/-- SHADOW_LATCH_REPLAY (R430, R431). Places: 0 a datapath of core `unit` (lane `sub`), 1 a port of bank `sub` of its field, 2 the
shared blocks of cluster `unit` (`sub` 0 to 7 the copy engines of its cores, else a commons bank, the IXE, the map unit or the CC), 3 a refresh
or scrub: bank `sub` of core `unit`'s field, or bank `sub − 32` of its commons. -/
def execShadowLatchReplay (place : Fin 4) (unit sub : Nat) (again : Bool) (s : State) : Out :=
  if (if place = 2 then 32 else 256) ≤ unit then .next s
  else
    match place with
    | 0 =>
      let s := ((s.updCore unit (fun c => c.freeze 2)).countReplay unit).bucketAdd 2 (144 * unit + sub % 144) 1
      .next (if again then s.timingError (s.runningCtx unit) 0 unit (sub % 144) 2 (144 * unit + sub % 144) else s)
    | 1 =>
      let s := ((s.countReplay unit).delayPort unit).bucketAdd 0 (32 * unit + sub % 32) 1
      .next (if again then s.timingError (s.runningCtx unit) 1 unit (sub % 32) 0 (32 * unit + sub % 32) else s)
    | 2 =>
      let s := s.bucketAdd 3 unit 1
      .next (if again then s.timingError (if sub < 8 then s.runningCtx (8 * unit + sub) else none) 3 unit 0 3 unit else s)
    | 3 =>
      let field := decide (sub < 32)
      let bank := if field then sub else (sub - 32) % 64
      let u := if field then 32 * unit + bank else 64 * clusterOf unit + bank
      let s := s.bucketAdd (if field then 0 else 1) u 1
      let s := s.updCluster (clusterOf unit) (fun k => { k with redo := k.redo ++ [(if field then unit % 8 else 8, bank)] })
      if again = false then .next s
      else if field then .next (s.timingError (s.runningCtx unit) 1 unit bank 0 u)
      else
        let o := s.bankOwner (clusterOf unit) bank
        .next (o.1.timingError o.2 2 (clusterOf unit) bank 1 u)

/-! ### Retirement (R36, R37, R39) -/

/-- Event 0x0A02, and the return of a RETIRE that waits for the unit. -/
def State.retiredEvent (s : State) (unit no : Nat) : State :=
  let s := s.event 0xA02 4 none unit no 0 0 (unit + no * 65536) 0
  let mine := fun (w : Waiting) => w.opcode == 0xC00D && w.arg == unit + no * 65536
  let n := (s.mbWait.filter mine).length
  { s with mbWait := s.mbWait.filter (fun w => !mine w), replies := s.replies ++ (if s.cxlUp then List.replicate n ⟨0xC00D, 0, []⟩ else []) }

/-- Stakes of the furrows of a core are given up, each with those that were placed with it (R97). -/
def State.dropCoreStakes (s : State) (core : Nat) : State :=
  let mine := ((s.cluster (clusterOf core)).stakes.filter (fun q => q.core == core)).map (fun q => (q.team, q.lead))
  { s with clusters := tmap (fun _ (k : Cluster) => { k with stakes := k.stakes.filter (fun q => !mine.contains (q.team, q.lead)) }) s.clusters }

/-- A unit's bookings that no team has taken are dropped, and its stakes and tests: the calendar holds no rows for an absent core (R37). -/
def State.dropBookings (s : State) (core : Nat) : State :=
  let s := (s.reservations.filter (fun r => r.cores.contains core)).foldl State.dropReservation s
  let s := { s.dropCoreStakes core with kats := s.kats.filter (fun x => x.1 ≠ core) }
  s.updCluster (clusterOf core) (fun k =>
    { k with bookings := k.bookings.filter (fun b => b.core ≠ core), ballast := k.ballast.filter (fun b => b.core ≠ core) })

/-- Teams that hold or wait for a core of a cluster. -/
def State.teamsIn (s : State) (cl : Nat) : List (Nat × Team) :=
  s.teams.filter (fun p => p.2.members.any (fun m => !m.exited && clusterOf m.core == cl && (p.2.state.waitsHere || s.holdsCore p.1 m)))

/-- A team that waits on its cores for its release leaves them and is placed again; a resumed one, which holds them, is released first and then
pre-empted (R52). -/
def State.withdraw (s : State) (p : Nat × Team) : State :=
  if !p.2.state.waitsHere || p.2.resumed then s
  else (s.unstage p.1 p.2).updTeam p.1 (fun t => { t with members := [], state := .ready, release := 0 })

/-- A team gives up its place with its gang: one that waits leaves its cores, and one that runs is pre-empted. -/
def State.giveUp (s : State) (p : Nat × Team) : State :=
  match s.team p.1 with
  | none => s
  | some t => if t.state.waitsHere then (s.teamsOf t.inst).foldl State.withdraw s else s.push (.preempt p.1)

/-- A core that is IDLE is retired; a team that is placed on it and not staged is placed again. -/
def State.retireCore (s : State) (n : Nat) : State :=
  let idle := (s.core n).seq.mode = .idle ∧ (s.core n).team = none
  let s := match s.nextOn n with
    | some p => if idle ∧ p.2.state = .placed then s.giveUp p else s
    | none => s
  if (s.core n).seq.mode = .idle ∧ (s.core n).team = none ∧ (s.nextOn n).isNone = true ∧ bit s.pres.cores n = true then
    let s := s.dropBookings n
    ({ s with pres := { s.pres with cores := clearBit s.pres.cores n }, retireDue := s.retireDue.filter (fun x => x ≠ n),
              katDue := s.katDue.filter (fun x => x ≠ n) }.send .retire (clusterOf n) n).retiredEvent 0 n
  else s

/-- A cluster in which no team has a member is retired: its island is off, and its cores go with it. -/
def State.retireCluster (s : State) (cl : Nat) : State :=
  if (s.teamsIn cl).isEmpty && (List.range 8).all (fun j => decide ((s.core (8 * cl + j)).seq.mode = .idle)) then
    let s := (List.range 8).foldl (fun s j => s.dropBookings (8 * cl + j)) s
    let s := { s with pres := { s.pres with clusters := clearBit s.pres.clusters cl,
                                            cores := (List.range 8).foldl (fun m j => clearBit m (8 * cl + j)) s.pres.cores },
                      unitDue := s.unitDue.filter (fun x => x ≠ (3, cl)) }
    ((s.send .retire cl cl).updCluster cl (fun k =>
      { k with island := .off, tlb2 := [], walks := [], bookings := [], stakes := [], ballast := [], windowMs := [] })).retiredEvent 3 cl
  else s

/-- Blocks that a memory lists, of one tier. -/
def GMem.blocksOf (g : GMem) (tier : Nat) : List Nat :=
  ((g.cells.map (fun (c : Host.Cell) => c.1 / 128)) ++ g.codes.map Prod.fst ++ g.bad).eraseDups.filter (fun b => decide ((2 ^ 41 ≤ 128 * b) = (tier = 1)))

/-- A tier laid out again over other channels: every block keeps its device physical address, and those that no page maps and whose
address leaves go (R37, R39). -/
def State.relay (s : State) (tier : Nat) (new : State) : State :=
  let bs := s.dev.blocksOf tier
  let rest : GMem := bs.foldl (fun g b =>
    { g with cells := clearBytes g.cells (128 * b) 128, codes := tdel g.codes b, bad := g.bad.filter (fun x => x ≠ b),
             weak := g.weak.filter (fun w => w / 4 ≠ b), fails := g.fails.filter (fun w => w / 4 ≠ b) }) s.dev
  let put := fun (g : GMem) (b : Nat) =>
    let pa := s.paOfBlock tier b
    if new.tierHolds tier pa 128 then
      let x := s.dev.block b
      let c := new.storage tier pa / 128
      let g := g.putBlock c x.1 x.2
      let g := if s.dev.bad.contains b || s.dev.tagBad.contains (b / 16) then { g with bad := g.bad ++ [c] } else g
      let move := fun (l : List Nat) => (l.filter (fun w => w / 4 == b)).map (fun w => 4 * c + w % 4)
      { g with weak := g.weak ++ move s.dev.weak, fails := g.fails ++ move s.dev.fails }
    else g
  let keep := fun (k : Nat) => decide ((2 ^ 41 ≤ 2048 * k) ≠ (tier = 1))
  { new with dev := bs.foldl put { rest with tagWeak := rest.tagWeak.filter keep, tagBad := rest.tagBad.filter keep } }

/-- A memory channel is retired only after the GS has migrated its pages (R39); blocks keep their device physical addresses. The last
present channel of a tier has no other to migrate to and stays, and so does a channel while something that has no page lies where it would leave
no address (DESIGN CHOICE, log 59). Tables move once the pages have. -/
def State.retireChannel (s : State) (tier ch : Nat) : State :=
  if (s.channels tier).length ≤ 1 ∨ (s.channels tier).contains ch = false then s
  else if s.contexts.any (fun p => !(s.displaced tier ch p.1).isEmpty) ∨ s.migrations.any (fun m => m.page.isSome) = true then
    if s.migrations.any (fun m => m.channel == some ch && m.tier == tier) then s else s.emptyChannel tier ch
  else if (s.strayTable tier ch).isSome then s.emptyTables tier ch
  else if s.heldStays tier ch then
    let new := { s.withoutChannel tier ch with unitDue := s.unitDue.filter (fun x => x ≠ (4 + tier, ch)) }
    (s.relay tier new).retiredEvent (4 + tier) ch
  else s

/-- A Phiok port is retired (R498). -/
def State.retirePort (s : State) (p : Nat) : State :=
  ({ s with pres := { s.pres with phiok := clearBit s.pres.phiok p }, ports := tset s.ports p { tget Port.init s.ports p with down := true },
            unitDue := s.unitDue.filter (fun x => x ≠ (7, p)) }).retiredEvent 7 p
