-- ==== Sys2Proof/Machine/Matrix.lean ====
section
/-! DEFINITION. The matrix unit (R293-R307), the transposer (R308-R310), and the core's own events: a fallow bundle, a
matrix step that completes, results that land. -/

namespace Sys2Proof.Machine

/-! ### Operands of the M slot -/

/-- Entry `k` from rp of ring `q` as the bundle reads it. -/
def Core.entryOf (c : Core) (q : Fin 16) (k : Nat) : Vec := (c.ring q).dataAt (c.ring q).rp k

/-- Scale containers of row or column `t` of a scaled format, read from ring `qs` (R294): 64 containers of 16 bits. -/
def Core.scalesOf (c : Core) (qs : Fin 16) (fc t : Nat) : BitVec 1024 :=
  let l :=
    if fc == 6 then (List.range 64).map (fun b => el (c.entryOf qs (t / 2)).toNat 16 (64 * (t % 2) + b))
    else (List.range 8).map (fun b => el (c.entryOf qs 0).toNat 16 (8 * t + b))
  BitVec.ofNat 1024 (unel 16 l)

/-- Containers that a step of a scaled format writes per column (R301). -/
def scaleMask (fc : Nat) : BitVec 1024 := if fc == 6 then BitVec.allOnes 1024 else BitVec.ofNat 1024 (2 ^ 128 - 1)

/-- The working cycle in which an operation issued now on a tile takes effect: its stated time or the completion of every
earlier operation on the tile, whichever is later (R299) (DEDUCED, log 23). -/
def Core.joinTile (c : Core) (a : Fin 8) (lat : Nat) : Nat :=
  c.mat.tiles.foldl (fun m t => if t.acc = a then max m t.due else m) (c.seq.wc + lat)

/-- A tile operation put in flight. -/
def Core.flyTile (c : Core) (a : Fin 8) (lat : Nat) (op : TileOp) : Core :=
  { c with mat := { c.mat with tiles := c.mat.tiles ++ [⟨c.joinTile a lat, a, op⟩] } }

/-- Buffer `b` of the two (R293). -/
def Matrix.buf (m : Matrix) (b : Bool) : BBuf := if b then m.buf1 else m.buf0

def Matrix.setBuf (m : Matrix) (b : Bool) (x : BBuf) : Matrix := if b then { m with buf1 := x } else { m with buf0 := x }

/-! ### M operations -/

/-- Data row `8·rb + t` of a buffer written with an entry, and its scales where the format has them (R301). -/
def BBuf.load (x : BBuf) (fc rb t : Nat) (row : Vec) (sc : BitVec 1024) : BBuf :=
  let j := 8 * rb + t
  { rows := x.rows.setIfInBounds j row,
    scales := if matScaled fc then
        x.scales.setIfInBounds j ((x.scales.toList.getD j 0 &&& ~~~(scaleMask fc)) ||| (sc &&& scaleMask fc))
      else x.scales }

/-- The trap of a scale ring that is also the operand ring (R295). -/
def sameRing (fc : Nat) (qa qs : Fin 16) : Bool := matScaled fc && decide (qa = qs)

/-- MLDB (R301). -/
def execMldb (qa : Fin 16) (fs : Fin 8) (ft rb qs g : Fin 16) (s : State) : Out :=
  slotOp (.mldb qa fs ft rb qs g)
    (fun s =>
      let v := s.view
      let fc := v.selected fs.val ft.val
      if sameRing fc qa qs then .error (.ring qa.val 9)
      else .ok (s.upd (fun c =>
        let b := !c.mat.actb
        let x := (List.range 8).foldl
          (fun (x : BBuf) t => x.load fc rb.val t (v.entryOf qa t) (v.scalesOf qs fc t)) (c.mat.buf b)
        let at' := 128 * b.toNat + 8 * rb.val
        let scales := rewritten c.flaws .bBuffer (8192 + 16 * at') (if matScaled fc then 128 else 0) (fun k => decide (fc = 6) || decide (k % 16 < 2))
        { c with mat := c.mat.setBuf b x, flaws := rewritten scales .bBuffer (32 * at') 256 (fun _ => true) }))) s

/-- MSTEP (R302): BSW swaps at issue; the step keeps the B and the scales of its issue, and reads A row t in its cycle t. Of a ring-protocol trap and
matrix-busy it takes the former (DESIGN CHOICE, log 110). -/
def execMstep (acc : Fin 8) (qa : Fin 16) (fs : Fin 8) (ft rb qs g : Fin 16) (bsw : Fin 2) (s : State) : Out :=
  slotOp (.mstep acc qa fs ft rb qs g bsw)
    (fun s =>
      let v := s.view
      let fc := v.selected fs.val ft.val
      if sameRing fc qa qs then .error (.ring qa.val 9)
      else
        match v.mat.lastStep with
        | some t => if v.seq.wc < t + 8 then .error ⟨0x1B, v.seq.wc - t, 0⟩ else .ok (issueStep v fc s)
        | none => .ok (issueStep v fc s)) s
where
  issueStep (v : Core) (fc : Nat) (s : State) : State :=
    s.upd (fun c =>
      let act := if bsw = 1 then !c.mat.actb else c.mat.actb
      let b := c.mat.buf act
      let sa := if matScaled fc then (List.range 8).map (v.scalesOf qs fc) else []
      let op := TileOp.step v.seq.wc qa (v.ring qa).rp [v.entryOf qa 0] b.rows.toList b.scales.toList sa fc rb.val
      (Core.flyTile { c with mat := { c.mat with actb := act, lastStep := some v.seq.wc } } acc 12 op))

/-- MZERO (R303). -/
def execMzero (acc : Fin 8) (g : Fin 16) (s : State) : Out :=
  slotOp (.mzero acc g) (fun s => .ok (s.upd (fun c => c.flyTile acc 2 .zero))) s

/-- The rows of elements that MWR and MBIAS read (R304). -/
def Core.rowsIn (c : Core) (qa : Fin 16) (f : Fmt) (one : Bool) : List (List Nat) :=
  rowsOfEntries f.bits (c.entryOf qa) (c.entryOf (Fin.ofNat 16 (qa.val + 1))) one

/-- MWR (R305). -/
def execMwr (acc : Fin 8) (qa rb g : Fin 16) (f : Fin 8) (s : State) : Out :=
  slotOp (.mwr acc qa rb g f)
    (fun s =>
      let fm := Fmt.ofCode f.val
      let rows := (s.view.rowsIn qa fm false).map (fun r => BitVec.ofNat 4096 (unel 32 (r.map (mwrElem fm))))
      .ok (s.upd (fun c => c.flyTile acc 2 (.write rb.val rows)))) s

/-- MBIAS (R306). -/
def execMbias (acc : Fin 8) (qa rb g : Fin 16) (f : Fin 8) (s : State) : Out :=
  slotOp (.mbias acc qa rb g f)
    (fun s =>
      let fm := Fmt.ofCode f.val
      let beta := ((s.view.rowsIn qa fm true).getD 0 []).map (mwrElem fm)
      .ok (s.upd (fun c => c.flyTile acc 2 (.bias rb.val fm.isInt (BitVec.ofNat 4096 (unel 32 beta)))))) s

/-- The states of V0's lanes before each of the 8 rows of a readout under SR, and after the last (R307). -/
def laneRows : Nat → Vector (BitVec 32) 128 → List (List (BitVec 32)) × Vector (BitVec 32) 128
  | 0, lf => ([], lf)
  | k + 1, lf =>
    let lf' := stepLanes lf 0 (fun _ => true)
    let r := laneRows k lf'
    (lf'.toList.take 64 :: r.1, r.2)

/-- MRD (R307): the destination entries are pending from the commit; the tile is read at the read cycle (R298, R299). -/
def execMrd (acc : Fin 8) (qa : Fin 16) (fs : Fin 8) (ft rb g : Fin 16) (f : Fin 8) (band : Fin 64) (s : State) : Out :=
  slotOp (.mrd acc qa fs ft rb g f band)
    (fun s =>
      let v := s.view
      let fc := v.selected fs.val ft.val
      let n := rowEntryCount f.val false
      let q2 : Fin 16 := Fin.ofNat 16 (qa.val + 1)
      .ok (s.upd (fun c =>
        let rnd := if v.isSR then laneRows 8 c.vec.lfsr else ([], c.vec.lfsr)
        let c := { c with vec := { c.vec with lfsr := rnd.2 } }
        let c := (rowRings qa f.val).foldl (fun (c : Core) q => c.setRing q ((c.ring q).mark .pending (v.ring q).wp n)) c
        let t := c.joinTile acc 0
        let op := TileOp.read rb.val qa (v.ring qa).wp (v.ring qa).depth (v.ring q2).wp (v.ring q2).depth f.val fc
          ((v.rs band).toNat % 65536) v.rmode rnd.1
        let c := c.flyTile acc 0 op
        c.tilesDue (fun x => decide (x.acc = acc) && decide (t ≤ c.seq.wc)) c.seq.wc))) s

/-- MSTEP_COMPLETE (R298): the rows of every step due in the next working cycle of the core are complete. -/
def execMstepComplete (n : Nat) (s : State) : Out :=
  .next (s.updCore n (fun c => c.tilesDue TileFlight.isStep (c.seq.wc + 1)))

/-! ### The transposer -/

/-- Element width in bytes of w3 (R296, R309). -/
def xWidth (w : Nat) : Nat := if w = 0 then 4 else if w = 1 then 2 else 1

/-- XPUT (R308, R309): w3 fixes only the special sources. -/
def xputRow (c : Core) (spec w : Nat) : Vec :=
  let b := 8 * xWidth w
  let n := 2048 / b
  if spec < 49 then BitVec.ofNat 2048 (c.source .i32 spec)
  else if spec = 49 then allBits
  else if spec = 50 then vecOf b ((List.range n).map id)
  else if spec = 51 then vecOf b (List.replicate n 1)
  else vecOf b (List.replicate n ((c.rs (Fin.ofNat 64 (spec + 4))).toNat % 2 ^ b))

/-- XPUT (R308, R309). -/
def execXput (x : Fin 64) (i : Fin 128) (w : Fin 8) (g : Fin 16) (s : State) : Out :=
  slotOp (.xput x i w g)
    (fun s =>
      let row := xputRow s.view x.val w.val
      .ok (s.upd (fun c =>
        { c with mat := { c.mat with xbuf := c.mat.xbuf.set i row }, flaws := rewritten c.flaws .transposer (32 * i.val) 32 (fun _ => true) }))) s

/-- Column `i` of the transposer buffer in elements of `w` bytes (R310). -/
def xgetColumn (x : Vector Vec 128) (i w : Nat) : Vec :=
  let row := fun (k : Nat) => (x.toList.getD k 0).toNat
  if w = 4 then vecOf 32 ((List.range 64).map (fun e => el (row (64 * (i / 64) + e)) 32 (i % 64)))
  else if w = 2 then vecOf 16 ((List.range 128).map (fun e => el (row e) 16 i))
  else vecOf 8 ((List.range 256).map (fun e => el (row (e % 128)) 8 (2 * i + e / 128)))

/-- XGET (R308, R310): the buffer is read at issue; the result lands 16 working cycles later. -/
def execXget (x : Fin 64) (i : Fin 128) (w : Fin 8) (g : Fin 16) (s : State) : Out :=
  slotOp (.xget x i w g) (fun s => .ok (s.putVec 16 x.val (xgetColumn s.view.mat.xbuf i.val (xWidth w.val)) allBits)) s

/-- XCLR (R308). -/
def execXclr (g : Fin 16) (s : State) : Out :=
  slotOp (.xclr g)
    (fun s => .ok (s.upd (fun c =>
      { c with mat := { c.mat with xbuf := Vector.replicate 128 0 }, flaws := rewritten c.flaws .transposer 0 4096 (fun _ => true) }))) s

/-! ### The core's own events -/

/-- FALLOW_BUNDLE (R213): a bundle with no slot takes one issue cycle and falls through. -/
def execFallowBundle (s : State) : Out := .next s.retire

/-- RESULT_LAND (R240, R268): a working cycle passes in core `n`; the results due in it become visible. -/
def execResultLand (n : Nat) (s : State) : Out := .next (s.updCore n Core.advance)

end Sys2Proof.Machine
end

· · ·

What you need to do: Please give an exact copy of the lines above, beginning with the line containing "def State.retirePort (s" and running through the line containing "def Matrix.buf (m", and of no other lines.

Written answer:
def State.retirePort (s : State) (p : Nat) : State :=
  ({ s with pres := { s.pres with phiok := clearBit s.pres.phiok p }, ports := tset s.ports p { tget Port.init s.ports p with down := true },
            unitDue := s.unitDue.filter (fun x => x ≠ (7, p)) }).retiredEvent 7 p
-- ==== Sys2Proof/Machine/Matrix.lean ====
section
/-! DEFINITION. The matrix unit (R293-R307), the transposer (R308-R310), and the core's own events: a fallow bundle, a
matrix step that completes, results that land. -/

namespace Sys2Proof.Machine

/-! ### Operands of the M slot -/

/-- Entry `k` from rp of ring `q` as the bundle reads it. -/
def Core.entryOf (c : Core) (q : Fin 16) (k : Nat) : Vec := (c.ring q).dataAt (c.ring q).rp k

/-- Scale containers of row or column `t` of a scaled format, read from ring `qs` (R294): 64 containers of 16 bits. -/
def Core.scalesOf (c : Core) (qs : Fin 16) (fc t : Nat) : BitVec 1024 :=
  let l :=
    if fc == 6 then (List.range 64).map (fun b => el (c.entryOf qs (t / 2)).toNat 16 (64 * (t % 2) + b))
    else (List.range 8).map (fun b => el (c.entryOf qs 0).toNat 16 (8 * t + b))
  BitVec.ofNat 1024 (unel 16 l)

/-- Containers that a step of a scaled format writes per column (R301). -/
def scaleMask (fc : Nat) : BitVec 1024 := if fc == 6 then BitVec.allOnes 1024 else BitVec.ofNat 1024 (2 ^ 128 - 1)

/-- The working cycle in which an operation issued now on a tile takes effect: its stated time or the completion of every
earlier operation on the tile, whichever is later (R299) (DEDUCED, log 23). -/
def Core.joinTile (c : Core) (a : Fin 8) (lat : Nat) : Nat :=
  c.mat.tiles.foldl (fun m t => if t.acc = a then max m t.due else m) (c.seq.wc + lat)

/-- A tile operation put in flight. -/
def Core.flyTile (c : Core) (a : Fin 8) (lat : Nat) (op : TileOp) : Core :=
  { c with mat := { c.mat with tiles := c.mat.tiles ++ [⟨c.joinTile a lat, a, op⟩] } }

/-- Buffer `b` of the two (R293). -/
def Matrix.buf (m : Matrix) (b : Bool) : BBuf := if b then m.buf1 else m.buf0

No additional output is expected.